Problem requirements »
Using the data beneath this instruction, retype only the lines from the one that contains "points, the others" down to the one that contains "its C slots", both included, exactly as they appear.

==========

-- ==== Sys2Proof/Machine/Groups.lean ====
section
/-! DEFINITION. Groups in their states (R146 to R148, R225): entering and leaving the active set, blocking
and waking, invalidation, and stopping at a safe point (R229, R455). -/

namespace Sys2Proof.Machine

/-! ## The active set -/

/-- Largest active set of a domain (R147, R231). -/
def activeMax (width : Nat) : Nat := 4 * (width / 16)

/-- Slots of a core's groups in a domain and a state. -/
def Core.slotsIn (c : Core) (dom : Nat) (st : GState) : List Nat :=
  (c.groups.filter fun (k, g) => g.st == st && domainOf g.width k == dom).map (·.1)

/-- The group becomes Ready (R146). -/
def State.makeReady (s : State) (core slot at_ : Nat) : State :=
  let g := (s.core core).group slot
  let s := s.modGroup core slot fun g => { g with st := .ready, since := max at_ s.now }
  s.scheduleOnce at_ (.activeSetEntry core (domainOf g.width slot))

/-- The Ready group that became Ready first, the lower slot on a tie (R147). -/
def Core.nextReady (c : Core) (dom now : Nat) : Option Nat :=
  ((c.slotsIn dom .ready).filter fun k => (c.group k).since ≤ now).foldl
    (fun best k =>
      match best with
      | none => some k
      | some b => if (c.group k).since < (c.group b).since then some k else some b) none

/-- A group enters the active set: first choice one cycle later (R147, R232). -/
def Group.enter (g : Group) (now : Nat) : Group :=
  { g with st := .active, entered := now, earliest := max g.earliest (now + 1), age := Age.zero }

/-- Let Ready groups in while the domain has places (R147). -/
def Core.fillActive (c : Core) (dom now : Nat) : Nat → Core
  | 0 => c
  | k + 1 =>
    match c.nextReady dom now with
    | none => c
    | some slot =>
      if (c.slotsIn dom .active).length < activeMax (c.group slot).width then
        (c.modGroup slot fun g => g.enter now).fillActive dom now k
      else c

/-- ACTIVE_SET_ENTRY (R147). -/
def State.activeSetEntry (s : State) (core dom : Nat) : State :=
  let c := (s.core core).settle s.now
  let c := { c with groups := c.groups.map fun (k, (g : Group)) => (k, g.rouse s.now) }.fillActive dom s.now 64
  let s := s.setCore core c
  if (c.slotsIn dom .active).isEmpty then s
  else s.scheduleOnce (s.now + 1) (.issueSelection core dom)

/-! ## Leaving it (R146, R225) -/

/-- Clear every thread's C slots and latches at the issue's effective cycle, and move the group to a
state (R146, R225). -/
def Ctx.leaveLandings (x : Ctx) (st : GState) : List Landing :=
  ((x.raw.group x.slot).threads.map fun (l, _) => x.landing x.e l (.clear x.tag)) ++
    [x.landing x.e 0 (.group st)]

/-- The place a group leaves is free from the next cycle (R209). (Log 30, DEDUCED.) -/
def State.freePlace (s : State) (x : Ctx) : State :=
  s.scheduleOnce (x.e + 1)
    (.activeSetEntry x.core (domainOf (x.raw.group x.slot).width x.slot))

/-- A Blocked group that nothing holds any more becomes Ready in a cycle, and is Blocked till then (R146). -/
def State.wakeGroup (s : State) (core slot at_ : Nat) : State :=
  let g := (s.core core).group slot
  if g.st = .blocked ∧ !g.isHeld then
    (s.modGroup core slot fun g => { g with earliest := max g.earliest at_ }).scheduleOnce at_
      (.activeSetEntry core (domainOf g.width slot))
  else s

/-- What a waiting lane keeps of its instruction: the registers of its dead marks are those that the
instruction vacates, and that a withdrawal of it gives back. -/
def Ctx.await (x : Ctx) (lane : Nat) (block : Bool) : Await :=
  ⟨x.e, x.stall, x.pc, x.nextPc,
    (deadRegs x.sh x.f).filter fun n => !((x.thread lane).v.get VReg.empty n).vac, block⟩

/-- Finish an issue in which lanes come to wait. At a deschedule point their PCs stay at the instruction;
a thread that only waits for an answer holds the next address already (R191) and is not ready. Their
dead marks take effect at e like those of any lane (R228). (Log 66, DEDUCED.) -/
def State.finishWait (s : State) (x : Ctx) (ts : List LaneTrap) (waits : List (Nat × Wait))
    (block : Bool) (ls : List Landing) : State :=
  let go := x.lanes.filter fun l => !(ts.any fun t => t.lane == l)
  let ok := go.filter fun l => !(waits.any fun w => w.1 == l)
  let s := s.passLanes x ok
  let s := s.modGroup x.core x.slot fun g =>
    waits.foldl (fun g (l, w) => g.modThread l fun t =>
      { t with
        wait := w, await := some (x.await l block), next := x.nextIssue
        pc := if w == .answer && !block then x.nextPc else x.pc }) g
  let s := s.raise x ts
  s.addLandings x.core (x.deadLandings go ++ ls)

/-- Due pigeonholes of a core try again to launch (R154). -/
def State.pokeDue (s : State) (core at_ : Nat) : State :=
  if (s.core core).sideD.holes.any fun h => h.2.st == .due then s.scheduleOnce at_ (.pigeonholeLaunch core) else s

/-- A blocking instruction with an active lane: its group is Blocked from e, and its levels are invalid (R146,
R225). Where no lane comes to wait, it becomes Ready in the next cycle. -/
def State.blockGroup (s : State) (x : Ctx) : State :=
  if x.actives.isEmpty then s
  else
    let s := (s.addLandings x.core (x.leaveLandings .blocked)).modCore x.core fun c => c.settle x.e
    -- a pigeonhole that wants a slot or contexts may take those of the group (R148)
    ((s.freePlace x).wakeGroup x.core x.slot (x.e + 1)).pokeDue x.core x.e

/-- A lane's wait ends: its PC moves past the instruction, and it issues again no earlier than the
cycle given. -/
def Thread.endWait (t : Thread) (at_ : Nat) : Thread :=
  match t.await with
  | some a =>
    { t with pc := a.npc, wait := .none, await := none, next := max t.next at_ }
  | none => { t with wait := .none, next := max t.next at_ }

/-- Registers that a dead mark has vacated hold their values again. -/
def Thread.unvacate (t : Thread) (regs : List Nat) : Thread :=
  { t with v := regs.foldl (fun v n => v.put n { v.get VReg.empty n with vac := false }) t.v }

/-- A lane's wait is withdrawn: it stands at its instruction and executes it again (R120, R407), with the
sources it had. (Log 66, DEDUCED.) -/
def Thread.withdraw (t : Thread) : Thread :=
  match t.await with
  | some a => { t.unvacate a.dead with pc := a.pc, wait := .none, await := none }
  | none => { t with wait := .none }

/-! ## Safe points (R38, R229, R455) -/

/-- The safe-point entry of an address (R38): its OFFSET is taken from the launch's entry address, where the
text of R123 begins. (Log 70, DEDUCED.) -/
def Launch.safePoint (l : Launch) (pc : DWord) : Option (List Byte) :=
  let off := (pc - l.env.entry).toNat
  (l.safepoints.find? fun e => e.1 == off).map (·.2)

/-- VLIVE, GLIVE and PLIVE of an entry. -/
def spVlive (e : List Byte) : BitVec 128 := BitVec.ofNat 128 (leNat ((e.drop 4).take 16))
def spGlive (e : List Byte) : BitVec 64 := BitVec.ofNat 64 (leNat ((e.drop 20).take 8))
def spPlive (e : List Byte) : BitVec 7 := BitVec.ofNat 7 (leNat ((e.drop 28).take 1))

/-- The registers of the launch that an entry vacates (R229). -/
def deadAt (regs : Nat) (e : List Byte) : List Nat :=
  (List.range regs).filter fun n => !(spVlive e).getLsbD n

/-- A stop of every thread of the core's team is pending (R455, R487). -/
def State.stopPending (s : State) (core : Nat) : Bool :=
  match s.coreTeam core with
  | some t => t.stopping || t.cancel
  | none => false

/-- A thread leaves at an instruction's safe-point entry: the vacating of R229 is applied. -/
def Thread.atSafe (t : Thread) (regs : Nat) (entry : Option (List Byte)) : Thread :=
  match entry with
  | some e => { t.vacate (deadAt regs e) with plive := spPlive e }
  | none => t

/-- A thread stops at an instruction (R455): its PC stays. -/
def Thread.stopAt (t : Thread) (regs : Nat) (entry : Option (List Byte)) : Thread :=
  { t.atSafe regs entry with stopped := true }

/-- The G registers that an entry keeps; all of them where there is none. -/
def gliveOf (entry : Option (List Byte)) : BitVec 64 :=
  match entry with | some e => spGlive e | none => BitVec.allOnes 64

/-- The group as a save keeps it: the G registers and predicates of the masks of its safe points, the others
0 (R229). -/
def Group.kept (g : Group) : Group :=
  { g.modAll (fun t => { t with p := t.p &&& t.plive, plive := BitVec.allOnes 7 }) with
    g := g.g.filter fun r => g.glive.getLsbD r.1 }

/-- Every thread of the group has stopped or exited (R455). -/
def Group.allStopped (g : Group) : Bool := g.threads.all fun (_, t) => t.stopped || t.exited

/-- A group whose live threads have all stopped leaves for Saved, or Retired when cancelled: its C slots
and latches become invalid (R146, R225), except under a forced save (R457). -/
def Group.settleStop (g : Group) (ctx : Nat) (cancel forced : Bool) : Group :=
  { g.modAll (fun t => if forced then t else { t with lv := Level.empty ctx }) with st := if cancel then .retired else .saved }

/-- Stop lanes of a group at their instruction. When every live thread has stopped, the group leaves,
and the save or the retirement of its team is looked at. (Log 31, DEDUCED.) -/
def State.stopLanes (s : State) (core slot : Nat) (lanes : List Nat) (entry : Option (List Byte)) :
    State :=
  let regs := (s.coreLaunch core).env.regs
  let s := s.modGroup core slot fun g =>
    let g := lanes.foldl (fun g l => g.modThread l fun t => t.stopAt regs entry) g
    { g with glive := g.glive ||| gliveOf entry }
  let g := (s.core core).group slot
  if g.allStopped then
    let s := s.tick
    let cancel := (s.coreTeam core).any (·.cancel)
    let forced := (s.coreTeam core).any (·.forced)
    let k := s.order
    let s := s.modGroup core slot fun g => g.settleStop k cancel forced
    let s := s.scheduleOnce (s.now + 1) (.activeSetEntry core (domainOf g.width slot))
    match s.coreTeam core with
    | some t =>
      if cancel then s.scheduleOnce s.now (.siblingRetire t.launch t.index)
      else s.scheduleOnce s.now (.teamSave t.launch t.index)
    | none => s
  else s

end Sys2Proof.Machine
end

==========

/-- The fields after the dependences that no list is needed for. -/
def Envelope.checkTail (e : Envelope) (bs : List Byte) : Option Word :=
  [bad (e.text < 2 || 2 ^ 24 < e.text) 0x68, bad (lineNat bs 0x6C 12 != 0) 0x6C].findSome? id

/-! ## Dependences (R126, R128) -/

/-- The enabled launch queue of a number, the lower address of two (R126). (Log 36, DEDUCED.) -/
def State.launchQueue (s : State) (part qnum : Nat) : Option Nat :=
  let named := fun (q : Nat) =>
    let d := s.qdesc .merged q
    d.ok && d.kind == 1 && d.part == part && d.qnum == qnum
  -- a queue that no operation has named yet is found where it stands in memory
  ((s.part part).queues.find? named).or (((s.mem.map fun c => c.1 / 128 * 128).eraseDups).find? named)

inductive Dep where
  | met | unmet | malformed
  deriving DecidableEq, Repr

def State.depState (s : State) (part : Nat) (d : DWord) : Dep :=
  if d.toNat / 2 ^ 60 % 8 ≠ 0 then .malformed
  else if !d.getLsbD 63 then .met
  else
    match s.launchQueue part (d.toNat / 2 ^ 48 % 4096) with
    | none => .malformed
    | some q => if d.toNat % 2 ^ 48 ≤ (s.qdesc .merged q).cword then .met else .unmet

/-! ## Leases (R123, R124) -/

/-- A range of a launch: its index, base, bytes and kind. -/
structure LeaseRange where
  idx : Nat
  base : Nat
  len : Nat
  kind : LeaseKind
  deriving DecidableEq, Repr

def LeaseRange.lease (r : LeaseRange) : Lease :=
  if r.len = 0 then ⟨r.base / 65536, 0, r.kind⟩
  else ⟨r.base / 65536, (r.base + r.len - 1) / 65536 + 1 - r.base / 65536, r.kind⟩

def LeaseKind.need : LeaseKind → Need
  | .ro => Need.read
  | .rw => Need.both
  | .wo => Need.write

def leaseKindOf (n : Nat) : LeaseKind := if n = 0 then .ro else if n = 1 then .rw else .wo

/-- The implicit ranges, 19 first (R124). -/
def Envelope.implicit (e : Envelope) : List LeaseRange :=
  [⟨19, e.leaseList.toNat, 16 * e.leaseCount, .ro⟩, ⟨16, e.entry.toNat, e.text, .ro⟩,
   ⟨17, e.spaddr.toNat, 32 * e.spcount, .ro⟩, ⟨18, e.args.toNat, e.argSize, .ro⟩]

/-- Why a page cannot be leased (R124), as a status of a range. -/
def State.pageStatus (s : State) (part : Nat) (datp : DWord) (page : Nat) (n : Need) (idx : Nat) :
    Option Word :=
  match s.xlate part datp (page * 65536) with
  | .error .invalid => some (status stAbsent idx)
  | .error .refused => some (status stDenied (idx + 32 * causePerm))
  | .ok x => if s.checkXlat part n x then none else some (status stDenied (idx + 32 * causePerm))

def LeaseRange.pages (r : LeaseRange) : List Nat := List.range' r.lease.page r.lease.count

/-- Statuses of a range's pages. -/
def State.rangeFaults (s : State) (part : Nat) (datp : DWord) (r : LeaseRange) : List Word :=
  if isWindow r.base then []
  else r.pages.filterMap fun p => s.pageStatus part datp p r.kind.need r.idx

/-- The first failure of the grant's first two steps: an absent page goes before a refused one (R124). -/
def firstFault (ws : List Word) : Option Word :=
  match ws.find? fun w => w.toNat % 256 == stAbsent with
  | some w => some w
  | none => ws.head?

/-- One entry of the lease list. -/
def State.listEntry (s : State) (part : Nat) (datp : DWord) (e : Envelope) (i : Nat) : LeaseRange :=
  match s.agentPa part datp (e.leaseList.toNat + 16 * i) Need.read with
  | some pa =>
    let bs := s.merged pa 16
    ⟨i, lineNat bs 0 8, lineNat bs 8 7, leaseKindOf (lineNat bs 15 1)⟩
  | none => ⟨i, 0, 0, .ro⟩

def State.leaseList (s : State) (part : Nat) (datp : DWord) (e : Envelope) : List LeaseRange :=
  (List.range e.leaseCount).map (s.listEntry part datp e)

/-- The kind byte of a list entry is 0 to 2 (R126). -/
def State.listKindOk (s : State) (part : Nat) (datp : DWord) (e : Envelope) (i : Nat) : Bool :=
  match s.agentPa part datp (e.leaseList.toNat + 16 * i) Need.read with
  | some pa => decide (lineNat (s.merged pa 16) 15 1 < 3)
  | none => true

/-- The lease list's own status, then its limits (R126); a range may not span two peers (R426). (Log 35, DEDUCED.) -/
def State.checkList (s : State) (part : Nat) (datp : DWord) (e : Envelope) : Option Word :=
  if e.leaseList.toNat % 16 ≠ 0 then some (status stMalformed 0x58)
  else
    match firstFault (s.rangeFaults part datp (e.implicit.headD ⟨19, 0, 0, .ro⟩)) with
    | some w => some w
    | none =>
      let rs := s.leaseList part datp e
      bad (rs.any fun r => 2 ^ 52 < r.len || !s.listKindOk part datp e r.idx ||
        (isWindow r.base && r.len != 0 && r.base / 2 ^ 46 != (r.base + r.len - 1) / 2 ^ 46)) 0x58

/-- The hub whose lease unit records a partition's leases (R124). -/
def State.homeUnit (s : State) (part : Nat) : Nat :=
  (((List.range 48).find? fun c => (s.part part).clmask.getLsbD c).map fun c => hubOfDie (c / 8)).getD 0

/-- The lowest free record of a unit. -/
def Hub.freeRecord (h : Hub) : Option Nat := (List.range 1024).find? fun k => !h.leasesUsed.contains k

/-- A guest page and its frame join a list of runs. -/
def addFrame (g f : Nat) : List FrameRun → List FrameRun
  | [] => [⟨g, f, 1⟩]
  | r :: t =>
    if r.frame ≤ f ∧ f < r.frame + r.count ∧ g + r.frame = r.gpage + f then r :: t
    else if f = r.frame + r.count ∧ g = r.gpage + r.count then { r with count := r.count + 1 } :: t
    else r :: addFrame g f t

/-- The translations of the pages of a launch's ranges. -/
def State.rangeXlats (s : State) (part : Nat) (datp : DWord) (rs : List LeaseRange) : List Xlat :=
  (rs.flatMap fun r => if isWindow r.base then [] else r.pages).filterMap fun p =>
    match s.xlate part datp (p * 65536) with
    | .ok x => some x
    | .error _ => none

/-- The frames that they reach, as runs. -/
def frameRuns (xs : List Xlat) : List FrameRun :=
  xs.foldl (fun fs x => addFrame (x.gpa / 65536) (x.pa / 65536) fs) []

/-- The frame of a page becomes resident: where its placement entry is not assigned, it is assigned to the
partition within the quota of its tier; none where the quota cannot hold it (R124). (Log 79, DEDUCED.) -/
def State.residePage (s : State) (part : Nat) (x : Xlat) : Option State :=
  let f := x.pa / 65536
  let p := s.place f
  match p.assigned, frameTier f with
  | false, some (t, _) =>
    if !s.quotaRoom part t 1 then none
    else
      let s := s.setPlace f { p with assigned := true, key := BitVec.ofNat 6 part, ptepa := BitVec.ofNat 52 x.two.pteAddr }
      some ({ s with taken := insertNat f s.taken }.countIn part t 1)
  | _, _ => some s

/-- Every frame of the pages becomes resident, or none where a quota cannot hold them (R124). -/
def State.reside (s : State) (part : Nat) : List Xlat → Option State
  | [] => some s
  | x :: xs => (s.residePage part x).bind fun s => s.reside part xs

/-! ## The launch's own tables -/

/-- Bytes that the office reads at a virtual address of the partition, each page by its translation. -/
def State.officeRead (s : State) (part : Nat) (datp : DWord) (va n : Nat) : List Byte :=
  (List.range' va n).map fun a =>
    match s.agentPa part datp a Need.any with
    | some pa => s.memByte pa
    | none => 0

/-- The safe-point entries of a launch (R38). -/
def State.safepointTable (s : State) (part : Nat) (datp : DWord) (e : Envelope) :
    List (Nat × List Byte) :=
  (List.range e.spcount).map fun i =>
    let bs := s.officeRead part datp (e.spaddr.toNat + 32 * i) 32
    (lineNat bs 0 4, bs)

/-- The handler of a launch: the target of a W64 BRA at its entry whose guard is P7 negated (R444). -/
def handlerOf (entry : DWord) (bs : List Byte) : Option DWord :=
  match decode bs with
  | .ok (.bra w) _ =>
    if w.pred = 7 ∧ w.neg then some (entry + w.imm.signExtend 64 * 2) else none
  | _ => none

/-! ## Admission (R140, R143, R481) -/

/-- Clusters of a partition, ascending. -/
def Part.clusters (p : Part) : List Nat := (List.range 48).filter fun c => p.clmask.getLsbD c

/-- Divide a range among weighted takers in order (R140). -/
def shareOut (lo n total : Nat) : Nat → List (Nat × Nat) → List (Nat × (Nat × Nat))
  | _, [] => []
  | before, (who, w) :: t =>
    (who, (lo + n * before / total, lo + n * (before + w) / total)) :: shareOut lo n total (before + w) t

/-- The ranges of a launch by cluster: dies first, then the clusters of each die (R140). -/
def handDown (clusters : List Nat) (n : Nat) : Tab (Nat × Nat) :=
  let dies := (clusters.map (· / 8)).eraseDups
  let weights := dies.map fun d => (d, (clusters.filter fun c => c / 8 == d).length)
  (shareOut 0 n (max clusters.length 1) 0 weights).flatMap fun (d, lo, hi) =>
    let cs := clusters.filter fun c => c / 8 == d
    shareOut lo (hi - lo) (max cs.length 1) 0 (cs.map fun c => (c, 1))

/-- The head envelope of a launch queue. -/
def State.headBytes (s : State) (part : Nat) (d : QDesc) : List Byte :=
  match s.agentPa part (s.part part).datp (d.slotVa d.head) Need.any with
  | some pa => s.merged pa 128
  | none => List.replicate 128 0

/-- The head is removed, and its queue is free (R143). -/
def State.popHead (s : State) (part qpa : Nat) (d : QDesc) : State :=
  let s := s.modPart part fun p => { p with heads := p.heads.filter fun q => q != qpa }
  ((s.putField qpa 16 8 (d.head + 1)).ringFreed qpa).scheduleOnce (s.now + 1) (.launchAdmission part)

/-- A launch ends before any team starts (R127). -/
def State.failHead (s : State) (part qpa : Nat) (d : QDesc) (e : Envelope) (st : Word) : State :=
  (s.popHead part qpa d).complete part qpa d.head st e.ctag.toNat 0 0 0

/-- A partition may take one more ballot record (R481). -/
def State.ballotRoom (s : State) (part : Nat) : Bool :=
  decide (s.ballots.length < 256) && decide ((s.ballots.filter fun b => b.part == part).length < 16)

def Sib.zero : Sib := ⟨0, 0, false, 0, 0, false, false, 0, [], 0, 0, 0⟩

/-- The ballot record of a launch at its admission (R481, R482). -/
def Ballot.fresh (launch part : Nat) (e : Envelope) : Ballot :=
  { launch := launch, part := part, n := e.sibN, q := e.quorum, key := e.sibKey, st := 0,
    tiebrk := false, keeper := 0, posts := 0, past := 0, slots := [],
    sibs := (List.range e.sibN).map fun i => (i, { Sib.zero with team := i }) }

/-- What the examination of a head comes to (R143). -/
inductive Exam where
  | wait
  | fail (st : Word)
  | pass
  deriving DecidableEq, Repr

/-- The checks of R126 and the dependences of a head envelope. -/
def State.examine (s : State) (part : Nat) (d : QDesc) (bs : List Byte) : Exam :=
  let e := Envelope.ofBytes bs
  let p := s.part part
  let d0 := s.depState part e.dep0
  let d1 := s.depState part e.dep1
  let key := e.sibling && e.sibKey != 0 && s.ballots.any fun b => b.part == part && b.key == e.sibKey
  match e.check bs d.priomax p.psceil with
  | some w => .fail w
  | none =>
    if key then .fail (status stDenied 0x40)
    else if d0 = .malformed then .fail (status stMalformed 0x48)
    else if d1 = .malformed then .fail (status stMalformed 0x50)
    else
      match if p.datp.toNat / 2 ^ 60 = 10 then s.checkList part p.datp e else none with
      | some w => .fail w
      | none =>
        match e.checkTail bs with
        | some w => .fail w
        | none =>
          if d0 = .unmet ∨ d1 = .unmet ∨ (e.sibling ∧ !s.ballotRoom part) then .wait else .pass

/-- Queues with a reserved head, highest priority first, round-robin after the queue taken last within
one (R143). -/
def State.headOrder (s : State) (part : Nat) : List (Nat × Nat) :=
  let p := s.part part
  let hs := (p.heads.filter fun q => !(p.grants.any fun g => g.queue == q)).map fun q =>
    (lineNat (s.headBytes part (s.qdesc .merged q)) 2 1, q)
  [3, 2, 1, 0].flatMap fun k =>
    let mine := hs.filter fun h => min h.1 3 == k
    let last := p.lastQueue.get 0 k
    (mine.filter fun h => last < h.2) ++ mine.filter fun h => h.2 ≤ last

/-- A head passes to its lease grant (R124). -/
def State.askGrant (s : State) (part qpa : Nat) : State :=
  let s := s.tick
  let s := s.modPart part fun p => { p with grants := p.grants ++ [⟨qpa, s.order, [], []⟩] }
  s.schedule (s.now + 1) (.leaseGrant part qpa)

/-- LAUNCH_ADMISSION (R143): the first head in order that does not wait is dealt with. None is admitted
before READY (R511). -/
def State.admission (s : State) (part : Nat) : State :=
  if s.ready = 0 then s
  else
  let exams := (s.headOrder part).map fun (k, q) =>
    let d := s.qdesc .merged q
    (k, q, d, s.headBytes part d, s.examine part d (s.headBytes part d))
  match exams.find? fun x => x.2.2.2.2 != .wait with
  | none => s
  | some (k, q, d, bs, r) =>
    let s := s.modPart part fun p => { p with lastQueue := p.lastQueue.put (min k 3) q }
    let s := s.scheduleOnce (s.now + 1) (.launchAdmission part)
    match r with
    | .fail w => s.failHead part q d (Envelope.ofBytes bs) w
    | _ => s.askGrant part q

==========

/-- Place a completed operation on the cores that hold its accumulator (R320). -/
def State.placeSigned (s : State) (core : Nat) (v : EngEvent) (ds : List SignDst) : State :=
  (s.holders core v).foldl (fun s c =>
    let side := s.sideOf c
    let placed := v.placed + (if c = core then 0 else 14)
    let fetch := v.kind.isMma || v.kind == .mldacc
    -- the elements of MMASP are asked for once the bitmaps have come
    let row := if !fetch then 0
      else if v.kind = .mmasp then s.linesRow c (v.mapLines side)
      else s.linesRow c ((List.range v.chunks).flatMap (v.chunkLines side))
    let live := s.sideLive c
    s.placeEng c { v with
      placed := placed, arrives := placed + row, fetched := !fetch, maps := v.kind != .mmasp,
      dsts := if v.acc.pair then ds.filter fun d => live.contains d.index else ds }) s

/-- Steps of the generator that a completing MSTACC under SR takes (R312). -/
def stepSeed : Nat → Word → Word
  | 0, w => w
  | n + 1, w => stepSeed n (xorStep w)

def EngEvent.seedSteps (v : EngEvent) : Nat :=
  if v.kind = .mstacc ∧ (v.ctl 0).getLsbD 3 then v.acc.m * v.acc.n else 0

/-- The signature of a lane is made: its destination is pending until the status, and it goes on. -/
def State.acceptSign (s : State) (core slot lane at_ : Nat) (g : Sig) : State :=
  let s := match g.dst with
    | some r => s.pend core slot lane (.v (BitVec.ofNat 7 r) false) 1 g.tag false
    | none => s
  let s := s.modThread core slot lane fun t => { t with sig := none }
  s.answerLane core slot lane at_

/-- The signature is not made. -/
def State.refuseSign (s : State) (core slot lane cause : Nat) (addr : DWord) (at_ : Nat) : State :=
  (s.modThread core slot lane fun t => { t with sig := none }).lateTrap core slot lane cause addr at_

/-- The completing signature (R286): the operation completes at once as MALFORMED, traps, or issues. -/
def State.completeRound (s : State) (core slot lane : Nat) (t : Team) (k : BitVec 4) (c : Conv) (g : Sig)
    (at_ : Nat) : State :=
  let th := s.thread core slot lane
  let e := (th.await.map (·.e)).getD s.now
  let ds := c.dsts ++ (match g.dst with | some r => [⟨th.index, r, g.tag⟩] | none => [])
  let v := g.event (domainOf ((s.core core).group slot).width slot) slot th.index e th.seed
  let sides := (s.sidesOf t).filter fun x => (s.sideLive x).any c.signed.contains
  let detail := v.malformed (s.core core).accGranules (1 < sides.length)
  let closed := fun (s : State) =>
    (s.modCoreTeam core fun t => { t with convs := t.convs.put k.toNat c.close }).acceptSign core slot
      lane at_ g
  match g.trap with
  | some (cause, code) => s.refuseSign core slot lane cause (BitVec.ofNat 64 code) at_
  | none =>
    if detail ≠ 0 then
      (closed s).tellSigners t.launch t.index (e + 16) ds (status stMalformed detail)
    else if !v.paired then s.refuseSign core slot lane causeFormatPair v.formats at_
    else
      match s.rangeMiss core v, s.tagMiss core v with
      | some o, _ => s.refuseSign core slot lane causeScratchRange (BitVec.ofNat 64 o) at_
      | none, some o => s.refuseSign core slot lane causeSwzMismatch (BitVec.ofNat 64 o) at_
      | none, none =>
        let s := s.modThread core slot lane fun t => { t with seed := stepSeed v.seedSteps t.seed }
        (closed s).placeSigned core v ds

==========

Finished exercise »
/-- The group as a save keeps it: the G registers and predicates of the masks of its safe points, the others
0 (R229). -/
def Group.kept (g : Group) : Group :=
  { g.modAll (fun t => { t with p := t.p &&& t.plive, plive := BitVec.allOnes 7 }) with
    g := g.g.filter fun r => g.glive.getLsbD r.1 }

/-- Every thread of the group has stopped or exited (R455). -/
def Group.allStopped (g : Group) : Bool := g.threads.all fun (_, t) => t.stopped || t.exited

/-- A group whose live threads have all stopped leaves for Saved, or Retired when cancelled: its C slots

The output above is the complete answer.